До кормления кота не было бы покоя. Иногда мяуство было мягким и жалким жалобным; иногда – этим вечером – это было окрашено пронзительной манией. Это происходило снова и снова, пока она тоже не захотела кричать; кричал, ругался:

О, просто закройте f ***, Негр. Разве ты не видишь, что я кормлю тебя сейчас – разве ты не можешь просто ждать? Разве ты не можешь просто увидеть, что получишь это быстрее, если просто позволь мне …

Она подвела чуть выше высоты кошачьей головы оставшиеся 1/6 олова рыбьего мяса, помещенного в желе, нарезанного в маленькой белой керамической тарелке, посыпанной коричневыми рыбными печеньями, на мгновение, пока кошка не встала и просил об этом, хотя все более и более слабо в эти дни; затем она поставила посуду на свой пластиковый коврик на полу в конце рабочей поверхности, с помощью соответствующей белой посуды с водой. Кот опустил голову и ел, ел, тоже пережевывал, не поднимал глаз. Девушка замерла, наблюдая за ней, удивляясь ей. Она задавалась вопросом: не было ли Эбено в наши дни намного более тонкими, совершенно неожиданно; где она была lissome? Но она ела так гораздо больше – так много хлопотала, что она давала ей почти половину олова каждый день вместо третьего; почему она всегда голодна, почему тогда тоньше? Иногда она бросала, но не часто.
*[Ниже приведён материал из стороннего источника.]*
-- ==== Sys2Proof/Machine/Sparse.lean ====
section
/-!
DEFINITION. Sparse total maps as plain data: a list of (key, value) pairs in ONE canonical form (keys strictly rising,
no entry equal to the default), so that equal maps are equal lists. The backing store (R116) and the per-address timers
(R120) are held in this form.
-/

namespace Sys2Proof.Machine

/-- The value at key `a`; an unlisted key reads as `d`. -/
def sparseGet {α : Type} (d : α) : List (Nat × α) → Nat → α
  | [], _ => d
  | (k, v) :: rest, a => if k = a then v else sparseGet d rest a

/-- Forget key `a`. -/
def sparseErase {α : Type} (m : List (Nat × α)) (a : Nat) : List (Nat × α) :=
  m.filter fun e => e.1 != a

/-- Put an entry before the first entry of a greater key. -/
def sparseInsert {α : Type} (a : Nat) (v : α) : List (Nat × α) → List (Nat × α)
  | [] => [(a, v)]
  | (k, x) :: rest => if a < k then (a, v) :: (k, x) :: rest else (k, x) :: sparseInsert a v rest

/-- Write `v` at key `a`; writing the default removes the entry. -/
def sparseSet {α : Type} [DecidableEq α] (d : α) (m : List (Nat × α)) (a : Nat) (v : α) : List (Nat × α) :=
  if v = d then sparseErase m a else sparseInsert a v (sparseErase m a)

/-- The canonical form: keys strictly rising, no entry equal to the default. -/
def sparseCanonical {α : Type} [DecidableEq α] (d : α) (m : List (Nat × α)) : Bool :=
  decide (m.Pairwise fun x y => x.1 < y.1) && m.all fun e => decide (e.2 ≠ d)

end Sys2Proof.Machine
end

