-- ==== Sys2Proof/Laws/Step.lean ====
section
/-!
SUPPORT. One step as a function: every phase answers a next state, so a step does; what each phase can change, field by
field; and what the memory operations change besides memory.
-/

namespace Sys2Proof.Machine

/-! ### What a memory operation changes besides memory -/

/-- A poll that answers: the state with the memory it leaves. -/
theorem State.memRead_aligned {s : State} {u : Bool} {a : Word} (h : aligned a = true) :
    s.memRead u a = (match (s.poll u { kind := .read, addr := flatAddr a, n := 1, data := [] }).1 with
      | .waiting => .waiting
      | .done words => .done (words.headD 0), (s.poll u { kind := .read, addr := flatAddr a, n := 1, data := [] }).2) := by
  unfold State.memRead
  rw [if_pos h]
  split <;> simp_all

/-- A misaligned read answers 0 at once and leaves a diagnostic (R66). -/
theorem State.memRead_misaligned {s : State} {u : Bool} {a : Word} (h : aligned a = false) :
    s.memRead u a = (.done 0, s.diagnose .misalignedRead a) := by
  simp [State.memRead, h]

theorem State.memWrite_aligned {s : State} {u : Bool} {a v : Word} (h : aligned a = true) :
    s.memWrite u a v = (match (s.poll u { kind := .write, addr := flatAddr a, n := 1, data := [v] }).1 with
      | .waiting => .waiting
      | .done _ => .done (), (s.poll u { kind := .write, addr := flatAddr a, n := 1, data := [v] }).2) := by
  unfold State.memWrite
  rw [if_pos h]
  split <;> simp_all

/-- A misaligned write writes nothing and leaves a diagnostic (R66). -/
theorem State.memWrite_misaligned {s : State} {u : Bool} {a v : Word} (h : aligned a = false) :
    s.memWrite u a v = (.done (), s.diagnose .misalignedWrite a) := by
  simp [State.memWrite, h]

@[simp] theorem State.memRead_chain (s : State) (u : Bool) (a : Word) : (s.memRead u a).2.chain = s.chain := by
  cases h : aligned a <;> simp [State.memRead_aligned, State.memRead_misaligned, h]

@[simp] theorem State.memRead_regs (s : State) (u : Bool) (a : Word) : (s.memRead u a).2.regs = s.regs := by
  cases h : aligned a <;> simp [State.memRead_aligned, State.memRead_misaligned, h]

@[simp] theorem State.memRead_flags (s : State) (u : Bool) (a : Word) : (s.memRead u a).2.flags = s.flags := by
  cases h : aligned a <;> simp [State.memRead_aligned, State.memRead_misaligned, h]

@[simp] theorem State.memRead_cycle (s : State) (u : Bool) (a : Word) : (s.memRead u a).2.cycle = s.cycle := by
  cases h : aligned a <;> simp [State.memRead_aligned, State.memRead_misaligned, h]

@[simp] theorem State.memRead_halted (s : State) (u : Bool) (a : Word) : (s.memRead u a).2.halted = s.halted := by
  cases h : aligned a <;> simp [State.memRead_aligned, State.memRead_misaligned, h]

@[simp] theorem State.memRead_slotF (s : State) (u : Bool) (a : Word) : (s.memRead u a).2.slotF = s.slotF := by
  cases h : aligned a <;> simp [State.memRead_aligned, State.memRead_misaligned, h]

@[simp] theorem State.memRead_slotD (s : State) (u : Bool) (a : Word) : (s.memRead u a).2.slotD = s.slotD := by
  cases h : aligned a <;> simp [State.memRead_aligned, State.memRead_misaligned, h]

@[simp] theorem State.memRead_slotE (s : State) (u : Bool) (a : Word) : (s.memRead u a).2.slotE = s.slotE := by
  cases h : aligned a <;> simp [State.memRead_aligned, State.memRead_misaligned, h]

@[simp] theorem State.memRead_slotM (s : State) (u : Bool) (a : Word) : (s.memRead u a).2.slotM = s.slotM := by
  cases h : aligned a <;> simp [State.memRead_aligned, State.memRead_misaligned, h]

@[simp] theorem State.memRead_slotW (s : State) (u : Bool) (a : Word) : (s.memRead u a).2.slotW = s.slotW := by
  cases h : aligned a <;> simp [State.memRead_aligned, State.memRead_misaligned, h]

@[simp] theorem State.memRead_inputs (s : State) (u : Bool) (a : Word) : (s.memRead u a).2.inputs = s.inputs := by
  cases h : aligned a <;> simp [State.memRead_aligned, State.memRead_misaligned, h]

@[simp] theorem State.memRead_lines (s : State) (u : Bool) (a : Word) : (s.memRead u a).2.lines = s.lines := by
  cases h : aligned a <;> simp [State.memRead_aligned, State.memRead_misaligned, h]

@[simp] theorem State.memRead_phase (s : State) (u : Bool) (a : Word) : (s.memRead u a).2.phase = s.phase := by
  cases h : aligned a <;> simp [State.memRead_aligned, State.memRead_misaligned, h]

@[simp] theorem State.memRead_mwait (s : State) (u : Bool) (a : Word) : (s.memRead u a).2.mwait = s.mwait := by
  cases h : aligned a <;> simp [State.memRead_aligned, State.memRead_misaligned, h]

@[simp] theorem State.memWrite_chain (s : State) (u : Bool) (a v : Word) : (s.memWrite u a v).2.chain = s.chain := by
  cases h : aligned a <;> simp [State.memWrite_aligned, State.memWrite_misaligned, h]

@[simp] theorem State.memWrite_regs (s : State) (u : Bool) (a v : Word) : (s.memWrite u a v).2.regs = s.regs := by
  cases h : aligned a <;> simp [State.memWrite_aligned, State.memWrite_misaligned, h]

@[simp] theorem State.memWrite_flags (s : State) (u : Bool) (a v : Word) : (s.memWrite u a v).2.flags = s.flags := by
  cases h : aligned a <;> simp [State.memWrite_aligned, State.memWrite_misaligned, h]

@[simp] theorem State.memWrite_cycle (s : State) (u : Bool) (a v : Word) : (s.memWrite u a v).2.cycle = s.cycle := by
  cases h : aligned a <;> simp [State.memWrite_aligned, State.memWrite_misaligned, h]

@[simp] theorem State.memWrite_halted (s : State) (u : Bool) (a v : Word) : (s.memWrite u a v).2.halted = s.halted := by
  cases h : aligned a <;> simp [State.memWrite_aligned, State.memWrite_misaligned, h]

@[simp] theorem State.memWrite_slotF (s : State) (u : Bool) (a v : Word) : (s.memWrite u a v).2.slotF = s.slotF := by
  cases h : aligned a <;> simp [State.memWrite_aligned, State.memWrite_misaligned, h]

@[simp] theorem State.memWrite_slotD (s : State) (u : Bool) (a v : Word) : (s.memWrite u a v).2.slotD = s.slotD := by
  cases h : aligned a <;> simp [State.memWrite_aligned, State.memWrite_misaligned, h]

@[simp] theorem State.memWrite_slotE (s : State) (u : Bool) (a v : Word) : (s.memWrite u a v).2.slotE = s.slotE := by
  cases h : aligned a <;> simp [State.memWrite_aligned, State.memWrite_misaligned, h]

@[simp] theorem State.memWrite_slotM (s : State) (u : Bool) (a v : Word) : (s.memWrite u a v).2.slotM = s.slotM := by
  cases h : aligned a <;> simp [State.memWrite_aligned, State.memWrite_misaligned, h]

@[simp] theorem State.memWrite_slotW (s : State) (u : Bool) (a v : Word) : (s.memWrite u a v).2.slotW = s.slotW := by
  cases h : aligned a <;> simp [State.memWrite_aligned, State.memWrite_misaligned, h]

@[simp] theorem State.memWrite_inputs (s : State) (u : Bool) (a v : Word) : (s.memWrite u a v).2.inputs = s.inputs := by
  cases h : aligned a <;> simp [State.memWrite_aligned, State.memWrite_misaligned, h]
Она вздрогнула. Теперь она закрыла дверь; но в наши дни она всегда была холодной. И особенно теперь, когда ночи становились настолько стремительно короче, она боялась зимы: поглощающая чернота, которая была перспективой никогда не быть действительно теплой снова до весны. Она натянула свой халат на ее перемычку, натянула пояс; она знала, что она тоже стала тоньше; хотя и не ела больше … Она задавалась вопросом: Эбони не было так или иначе – копирование ее, не так ли? Или каким-то образом затронуты ее собственными действиями, чтобы она могла – отмахиваться в сочувствии? Нет, это было глупо; это простая голодная невнимательная еда – что это было связано с любыми странными человеческими привычками. Она может быть теплее в своих ночных вещах. В любом случае, Cozier, менее сжатый. Белый шелковый ночник и пурпурный меховой кардиган заменили тощие джинсы и куртку, а с толстыми носками и халатом она почувствовала глубокое облегчение мягкой рыхлости этих оберток: ощущение их означало еще одну часть дня по-настоящему.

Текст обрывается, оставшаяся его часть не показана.